On January 11th I was struck with vertigo. If you have every experienced this you know how horrible it can be. I spent the first day throwing up every time that I moved. By the second day I could sit up but walking around still brought back the nausea. By the third day I could walk around and with Dramamine taken regularly I no longer felt like I needed to vomit, but did feel like I was on a shifting platform or a boat rocking on the water. At that point things stopped improving.
For over a month I felt like my world was shifting and moving around me. Some days the seas were fairly calm and I could function and work. Usually if I was sitting down it wasn’t too bad, but walking and stairs remained arduous.
I won’t bore you with all of the nitty gritty details and what all we tried to get rid of it. (I was eventually diagnosed with vestibular neuritis and told there was nothing that I could do but wait it out)….But what I would like to talk about is what it did to my mind.
I went through some serious evaluation of my life and who I am as an artist and as a person. If this was never going to go away, tattooing was not going to be able to continue to be my artistic focus (nor my source of income). On the best of weeks I was cancelling about a third of my appointments and put a hold on booking anything new once I realized it was not abating.
I could sit down to draw, create and even tattoo on the better days.
Around the time all of this started my friend Holly sent me a box containing a “starter kit” for needle felting and an adorable little Meowl that she had made (from needle felting) that was based off of one of my drawings. Being confined mostly to the couch I had a lot of time to explore this new hobby and creating kept my mind off of what my body was up to.
I am obviously just learning this new art form, but I intend to stick with it and see how far I can push it and what I can create.
During this time I decided that if I was going to be needle felting I wasn’t going to be able to keep up with my daily drawings as well. I decided for a while that I would post progress on whatever I was working with… labeling them “daily maker” or “creative commitment”. Ultimately I decided that no one but me cares how many days I have been making things for. So there will be no more posting of the count, but I will continue to commit to creating outside of work every day.
I will be selling the little felted critters. Perhaps through an Etsy account or perhaps via social media and in person. For now they are mostly little Sanity Savers for me.
I don’t know how often I will be here.
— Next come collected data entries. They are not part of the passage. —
/-- The ways a run ends: 40_cycle.md R126 and 10_state.md R38. A step that leaves Running took a stop request, or ran
a HALT, or ran RES, RTI or a scan that passed 0xFFFF; and an ended run has no step. The four-valued STATUS, the record
and the scan's fault are the spec's own decisions (92 D31, D28, D15). -/
def Obligations.RunEnds : Prop :=
  (∀ s t : State, step s = .next t → t.status ≠ .running →
    (t.status = .interrupted ∧ s.stopRequest = true) ∨
    (s.Fetches ∧ t.status = .halted ∧ (decode s.fetchWord).isTrapAt 0x25#8) ∨
    (s.Fetches ∧ ∃ kind, t.status = .faulted { kind := kind, address := s.pc, word := s.fetchWord } ∧
      ((kind = .reservedOpcode ∧ field s.fetchWord 12 4 = 0xD#4) ∨
       (kind = .unimplementedRTI ∧ field s.fetchWord 12 4 = 0x8#4) ∨
       (kind = .trapScanOverrun ∧
         ((decode s.fetchWord).isTrapAt 0x22#8 ∨ (decode s.fetchWord).isTrapAt 0x24#8))))) ∧
  (∀ s : State, s.status ≠ .running → step s = .fault .runEnded)

/-! ## What instructions may touch -/

/-- Every instruction answers a next state, in every state and whatever its operands: none is refused, and none stops
the machine without its own effect. -/
def Obligations.EveryInstructionCompletes : Prop :=
  (∀ (i : Instr) (s : State), ∃ t, exec i s = .next t) ∧
  (∀ s : State, s.Fetches → ∃ t, step s = .next t)

/-- 10_state.md R37: ADD, AND, NOT, LD, LDI, LDR and LEA set COND from their own destination, nothing else writes it,
and nothing but BR reads it: another COND changes no other result of another instruction. -/
def Obligations.CondWritersAndReader : Prop :=
  (∀ i s t, exec i s = .next t →
    match i.flagDest with
    | some dr => t.cond = condOf (t.reg dr)
    | none => t.cond = s.cond) ∧
  (∀ s t, completeInputWait s = .next t → t.cond = s.cond) ∧
  (∀ i s t c, (∀ nzp off9, i ≠ .br nzp off9) → exec i s = .next t →
    exec i { s with cond := c } = .next (if i.flagDest.isSome then t else { t with cond := c }))

/-- The general-register frame (10_state.md R32): an instruction leaves every register it does not write, in the
completion of an input wait every register but R0, and a stop request all. -/
def Obligations.RegisterFrame : Prop :=
  (∀ i s t, exec i s = .next t → ∀ r, r ∉ i.gprWrites s.params → t.reg r = s.reg r) ∧
  (∀ s t, completeInputWait s = .next t → ∀ r, r ≠ 0 → t.reg r = s.reg r) ∧
  (∀ s t : State, step s = .next t → s.stopRequest = true → ∀ r, t.reg r = s.reg r)

/-- An instruction's results do not depend on a register it does not read (10_state.md R33): give such a register
another value, and the next state is the same but perhaps for that register, which then holds the given value. -/
def Obligations.RegisterReaders : Prop :=
  ∀ (i : Instr) (s t : State) (r : RegIdx) (v : Word), r ∉ i.gprReads → exec i s = .next t →
    ∃ t', exec i (s.setReg r v) = .next t' ∧ (t' = t ∨ t' = t.setReg r v)
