-- ==== Sys2Proof/Tests/Slice0.lean ====
section
/-! SUPPORT. Small tests. An expected value is a worked example or a vector of spec/95_test_vectors.md or is computed by
hand from the rule the test names; a word is written out from the formats of 30_encoding.md R94. The last part shows
for each obligation that has hypotheses concrete values that meet them. -/

namespace Sys2Proof.Tests

open Sys2Proof Sys2Proof.Machine

/-! ## Helpers -/

/-- One step, seen through `view`; none where there is no step. -/
def after {α : Type} (view : State → α) (s : State) : Option α :=
  match step s with
  | .next t => some (view t)
  | .fault _ => none
  | .refused _ => none

/-- A machine after reset with the word `w` at `pc`, given registers and given other memory words. -/
def machine (pc w : Word) (regs : List (RegIdx × Word) := []) (mem : List (Word × Word) := []) : State :=
  let m := mem.foldl (fun s c => s.memWrite c.1 c.2) (State.reset.memWrite pc w)
  (regs.foldl (fun s r => s.setReg r.1 r.2) m).setPc pc

/-! ## WellFormed: what the check refuses, and what it lets through -/

theorem test_wf_refuses_jmp_of_r7 : (Instr.jmp 0b000#3 7 0b000000#6).wf = false := by decide
theorem test_wf_refuses_trap_written_for_getc : (Instr.trap 0b0000#4 0x20#8).wf = false := by decide
theorem test_wf_refuses_trap_written_for_halt : (Instr.trap 0b0000#4 0x25#8).wf = false := by decide
theorem test_wf_accepts_neighbours : (Instr.jmp 0b000#3 6 0b000000#6).wf = true ∧
    (Instr.trap 0b0000#4 0x26#8).wf = true ∧ (Instr.trap 0b0000#4 0x1F#8).wf = true ∧
    (Instr.trap 0b0001#4 0x25#8).wf = true ∧ (Instr.ret 0b000#3 0b000000#6).wf = true := by decide

/-! ## Decode: every constructor from a word written out bit by bit (30_encoding.md R91, R94, R101) -/

theorem test_decode_addReg : decode 0b0001_001_010_0_11_011#16 = .addReg 1 2 0b11#2 3 := by decide
theorem test_decode_addImm : decode 0b0001_011_011_1_10000#16 = .addImm 3 3 0b10000#5 := by decide
theorem test_decode_andReg : decode 0b0101_010_011_0_00_100#16 = .andReg 2 3 0b00#2 4 := by decide
theorem test_decode_andImm : decode 0b0101_000_000_1_00000#16 = .andImm 0 0 0b00000#5 := by decide
theorem test_decode_not : decode 0b1001_000_001_111111#16 = .not 0 1 0b111111#6 := by decide
theorem test_decode_br : decode 0b0000_100_100000000#16 = .br 0b100#3 0b100000000#9 := by decide
theorem test_decode_jmp : decode 0b1100_111_010_111111#16 = .jmp 0b111#3 2 0b111111#6 := by decide
theorem test_decode_ret : decode 0b1100_000_111_000000#16 = .ret 0b000#3 0b000000#6 := by decide
theorem test_decode_jsr : decode 0b0100_1_10000000000#16 = .jsr 0b10000000000#11 := by decide
theorem test_decode_jsrr : decode 0b0100_0_01_011_000001#16 = .jsrr 0b01#2 3 0b000001#6 := by decide
theorem test_decode_ld : decode 0b0010_001_000000010#16 = .ld 1 0b000000010#9 := by decide
theorem test_decode_ldi : decode 0b1010_010_111111101#16 = .ldi 2 0b111111101#9 := by decide
theorem test_decode_ldr : decode 0b0110_011_100_100000#16 = .ldr 3 4 0b100000#6 := by decide
theorem test_decode_lea : decode 0b1110_100_011111111#16 = .lea 4 0b011111111#9 := by decide
theorem test_decode_st : decode 0b0011_001_000000001#16 = .st 1 0b000000001#9 := by decide
theorem test_decode_sti : decode 0b1011_010_000000000#16 = .sti 2 0b000000000#9 := by decide
theorem test_decode_str : decode 0b0111_011_100_000101#16 = .str 3 4 0b000101#6 := by decide
theorem test_decode_trap : decode 0b1111_1111_00100101#16 = .trap 0b1111#4 0x25#8 := by decide
theorem test_decode_rti : decode 0b1000_000000000000#16 = .rti 0b000000000000#12 := by decide
theorem test_decode_res : decode 0b1101_111111111111#16 = .res 0b111111111111#12 := by decide
theorem test_decode_services : decode 0b1111_0000_00100000#16 = .getc ∧ decode 0b1111_0000_00100001#16 = .out ∧
    decode 0b1111_0000_00100010#16 = .puts ∧ decode 0b1111_0000_00100011#16 = .inp ∧
    decode 0b1111_0000_00100100#16 = .putsp ∧ decode 0b1111_0000_00100101#16 = .halt := by decide

theorem test_decode_rejects_no_word : (decodeWords []).isOk = false ∧ decodeTableWord 17 0x1283 = none ∧
    decodeTableWord 16 0x1283 = some (.addReg 1 2 0b00#2 3) := by decide

/-! ## Primitives (95_test_vectors.md section 2) -/

theorem test_sext : sext 0x10#5 = 0xFFF0#16 ∧ sext 0x1F#6 = 0x001F#16 ∧ sext 0x100#9 = 0xFF00#16 ∧
    sext 0x400#11 = 0xFC00#16 ∧ sext 0x1#1 = 0xFFFF#16 ∧ sext 0x8000#16 = 0x8000#16 := by decide
theorem test_setcc : condOf 0x0000#16 = 0b010#3 ∧ condOf 0x0001#16 = 0b001#3 ∧ condOf 0x7FFF#16 = 0b001#3 ∧
    condOf 0x8000#16 = 0b100#3 ∧ condOf 0xFFFF#16 = 0b100#3 := by decide

/-- The codes of 60_exceptions.md R271. -/
theorem test_fault_codes : FaultKind.reservedOpcode.code = 1 ∧ FaultKind.unimplementedRTI.code = 2 ∧
    FaultKind.trapScanOverrun.code = 3 := by decide

/-! ## Operate (95_test_vectors.md section 3) -/

theorem test_addReg_sets_n :
    after (fun t => (t.reg 1, t.cond, t.pc)) (machine 0x3000#16 0x1283#16 [(2, 0x7FFF#16), (3, 0x0001#16)]) =
      some (0x8000#16, 0b100#3, 0x3001#16) := by decide
theorem test_addReg_ignored_bits :
    after (fun t => (t.reg 1, t.cond)) (machine 0x3000#16 0x129B#16 [(2, 0x0005#16), (3, 0x0006#16)]) =
      some (0x000B#16, 0b001#3) := by decide
theorem test_addImm_negative :
    after (fun t => (t.reg 3, t.cond)) (machine 0x3000#16 0x16F0#16 [(3, 0x0010#16)]) =
      some (0x0000#16, 0b010#3) := by decide
theorem test_andReg :
    after (fun t => (t.reg 2, t.cond)) (machine 0x3000#16 0x54C4#16 [(3, 0xF0F0#16), (4, 0x0FF0#16)]) =
      some (0x00F0#16, 0b001#3) := by decide
theorem test_andImm_sign_extends :
    after (fun t => (t.reg 5, t.cond)) (machine 0x3000#16 0x5B70#16 [(5, 0x00FF#16)]) =
      some (0x00F0#16, 0b001#3) := by decide
theorem test_andImm_source_example :
    after (fun t => (t.reg 0, t.cond, t.pc)) (machine 0x3000#16 0x5020#16 [(0, 0xBEEF#16)]) =
      some (0x0000#16, 0b010#3, 0x3001#16) := by decide
theorem test_not :
    after (fun t => (t.reg 0, t.cond)) (machine 0x3000#16 0x907F#16 [(1, 0x00FF#16)]) =
      some (0xFF00#16, 0b100#3) := by decide
theorem test_not_in_place :
    after (fun t => (t.reg 2, t.cond)) (machine 0x3000#16 0x94BF#16 [(2, 0x8000#16)]) =
      some (0x7FFF#16, 0b001#3) := by decide

/-! ## Control (95_test_vectors.md section 4) -/

theorem test_br_taken :
    after State.pc ((machine 0x3000#16 0x0405#16).setCond 0b010#3) = some 0x3006#16 ∧
    after State.pc ((machine 0x3000#16 0x0405#16).setCond 0b001#3) = some 0x3001#16 := by decide
theorem test_br_wraps :
    after State.pc ((machine 0xFFFF#16 0x0E01#16).setCond 0b010#3) = some 0x0001#16 ∧
    after State.pc (machine 0x3000#16 0x0FFF#16) = some 0x3001#16 := by decide
theorem test_jmp_ignored_bits :
    after State.pc (machine 0x3000#16 0xCEBF#16 [(2, 0x1234#16)]) = some 0x1234#16 := by decide
theorem test_ret : after State.pc (machine 0x3000#16 0xC1C0#16 [(7, 0x3100#16)]) = some 0x3100#16 := by decide
theorem test_jsr_backwards :
    after (fun t => (t.reg 7, t.pc)) (machine 0x3000#16 0x4C00#16) = some (0x3001#16, 0x2C01#16) := by decide
theorem test_jsrr_link_first :
    after (fun t => (t.reg 7, t.pc)) (machine 0x3000#16 0x41C0#16 [(7, 0x5000#16)]) =
      some (0x3001#16, 0x3001#16) := by decide
theorem test_jsrr_base_first :
    after (fun t => (t.reg 7, t.pc))
      { machine 0x3000#16 0x41C0#16 [(7, 0x5000#16)] with params := { defaultParams with jsrrLinkFirst := false } } =
      some (0x3001#16, 0x5000#16) := by decide

/-! ## Loads and stores (95_test_vectors.md sections 5 and 6) -/

theorem test_ld_wraps :
    after (fun t => (t.reg 1, t.cond, t.pc)) (machine 0xFFFF#16 0x2201#16 [] [(0x0001#16, 0x0007#16)]) =
      some (0x0007#16, 0b001#3, 0x0000#16) := by decide
theorem test_ldi :
    after (fun t => (t.reg 2, t.cond))
      (machine 0x3010#16 0xA5FD#16 [] [(0x300E#16, 0x4000#16), (0x4000#16, 0xFFFE#16)]) =
      some (0xFFFE#16, 0b100#3) := by decide
theorem test_ldi_polls_keyboard :
    after (fun t => (t.reg 0, t.cond, t.plainRead 0xFE00#16, t.plainRead 0xFE02#16, t.consumed))
      { machine 0x3000#16 0xA000#16 [] [(0x3001#16, 0xFE00#16)] with input := [0x78#8] } =
      some (0x8000#16, 0b100#3, 0x8000#16, 0x0078#16, [0x78#8]) := by decide
theorem test_ldr_negative_offset :
    after (fun t => (t.reg 3, t.cond)) (machine 0x3000#16 0x6720#16 [(4, 0x4020#16), (3, 0x0001#16)]) =
      some (0x0000#16, 0b010#3) := by decide
theorem test_ldr_base_is_destination :
    after (fun t => (t.reg 1, t.cond)) (machine 0x3000#16 0x6240#16 [(1, 0x4000#16)] [(0x4000#16, 0x7777#16)]) =
      some (0x7777#16, 0b001#3) := by decide
theorem test_lea :
    after (fun t => (t.reg 0, t.cond)) (machine 0x0000#16 0xE100#16) = some (0xFF01#16, 0b100#3) := by decide
theorem test_st :
    after (fun t => (t.plainRead 0x3002#16, t.cond)) ((machine 0x3000#16 0x3201#16 [(1, 0xBEEF#16)]).setCond 0b010#3) =
      some (0xBEEF#16, 0b010#3) := by decide
theorem test_sti :
    after (fun t => t.plainRead 0x4000#16) (machine 0x3000#16 0xB400#16 [(2, 0x0042#16)] [(0x3001#16, 0x4000#16)]) =
      some 0x0042#16 := by decide
theorem test_str_wraps :
    after (fun t => t.plainRead 0xFFFF#16) (machine 0x3000#16 0x773F#16 [(3, 0x0009#16), (4, 0x0000#16)]) =
      some 0x0009#16 := by decide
Part of the evaluation of my life led me to conclude that some of my priorities need to change.
As I sit here I have been symptom free for about 18 hours. I don’t know if it is coming back, but I have been super productive within the hiatus. It definitely hits home the whole “One Day at a Time” thing. Today I am grateful for stairs that can be navigated successfully and with barely a thought at all.
Some photos of the needle felting for you (in chronological order).
This is the one that Holly made for me:
My first attempt:
and the following:
this little purple bird is the only thing I have made so far that I was super disappointed with. It promptly became a cat toy.
well that’s all for today and apparently the end of my vertigo reprieve (the doctor did tell me that “visual stimulation” would aggravate it). Glad that I was able to update here and get so much done today.